Saved data entries
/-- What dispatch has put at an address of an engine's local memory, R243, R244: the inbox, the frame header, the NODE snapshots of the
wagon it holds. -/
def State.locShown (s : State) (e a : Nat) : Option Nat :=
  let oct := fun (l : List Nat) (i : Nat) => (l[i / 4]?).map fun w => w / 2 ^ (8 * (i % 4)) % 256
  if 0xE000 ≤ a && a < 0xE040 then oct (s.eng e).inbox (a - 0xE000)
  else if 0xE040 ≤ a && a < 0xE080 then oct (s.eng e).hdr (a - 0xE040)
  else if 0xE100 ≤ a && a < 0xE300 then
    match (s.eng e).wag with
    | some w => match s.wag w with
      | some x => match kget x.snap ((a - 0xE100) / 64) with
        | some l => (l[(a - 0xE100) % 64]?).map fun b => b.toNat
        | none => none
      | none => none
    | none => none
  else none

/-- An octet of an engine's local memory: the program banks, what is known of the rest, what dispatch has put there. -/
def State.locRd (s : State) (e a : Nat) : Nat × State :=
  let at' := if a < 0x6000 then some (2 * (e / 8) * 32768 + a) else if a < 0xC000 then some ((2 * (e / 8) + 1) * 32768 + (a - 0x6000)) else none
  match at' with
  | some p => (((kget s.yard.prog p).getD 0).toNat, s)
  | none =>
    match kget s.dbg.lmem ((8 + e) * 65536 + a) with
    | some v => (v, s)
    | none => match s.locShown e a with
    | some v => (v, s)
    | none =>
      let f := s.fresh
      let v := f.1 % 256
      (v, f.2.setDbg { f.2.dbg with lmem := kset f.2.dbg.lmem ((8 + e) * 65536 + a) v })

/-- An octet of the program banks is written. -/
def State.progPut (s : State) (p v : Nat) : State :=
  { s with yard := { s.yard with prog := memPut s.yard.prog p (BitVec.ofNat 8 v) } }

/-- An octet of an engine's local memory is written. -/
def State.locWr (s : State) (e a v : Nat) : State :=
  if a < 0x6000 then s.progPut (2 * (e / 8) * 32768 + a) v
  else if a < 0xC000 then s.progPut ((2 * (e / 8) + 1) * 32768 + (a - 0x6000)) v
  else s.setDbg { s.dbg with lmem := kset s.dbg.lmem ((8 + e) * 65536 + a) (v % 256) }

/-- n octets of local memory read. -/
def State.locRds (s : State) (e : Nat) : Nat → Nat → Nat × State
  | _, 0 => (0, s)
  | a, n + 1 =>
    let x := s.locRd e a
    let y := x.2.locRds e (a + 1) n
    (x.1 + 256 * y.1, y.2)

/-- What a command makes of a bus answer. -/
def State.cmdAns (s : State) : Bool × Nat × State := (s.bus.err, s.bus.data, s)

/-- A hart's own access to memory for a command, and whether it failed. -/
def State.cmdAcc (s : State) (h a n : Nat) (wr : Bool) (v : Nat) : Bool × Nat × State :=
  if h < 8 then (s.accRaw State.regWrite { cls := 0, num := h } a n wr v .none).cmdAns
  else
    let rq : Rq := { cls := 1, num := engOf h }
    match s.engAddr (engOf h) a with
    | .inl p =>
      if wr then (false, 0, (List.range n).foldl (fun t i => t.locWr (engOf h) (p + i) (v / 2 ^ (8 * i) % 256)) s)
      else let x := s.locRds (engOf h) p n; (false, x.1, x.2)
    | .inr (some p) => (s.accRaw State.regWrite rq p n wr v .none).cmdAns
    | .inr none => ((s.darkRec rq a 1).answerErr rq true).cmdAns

Exercise objective
A line qualifies when it holds the word "locRds"; report all qualifying lines from the records above.

Solved exercise
def State.locRds (s : State) (e : Nat) : Nat → Nat → Nat × State
    let y := x.2.locRds e (a + 1) n
      else let x := s.locRds (engOf h) p n; (false, x.1, x.2)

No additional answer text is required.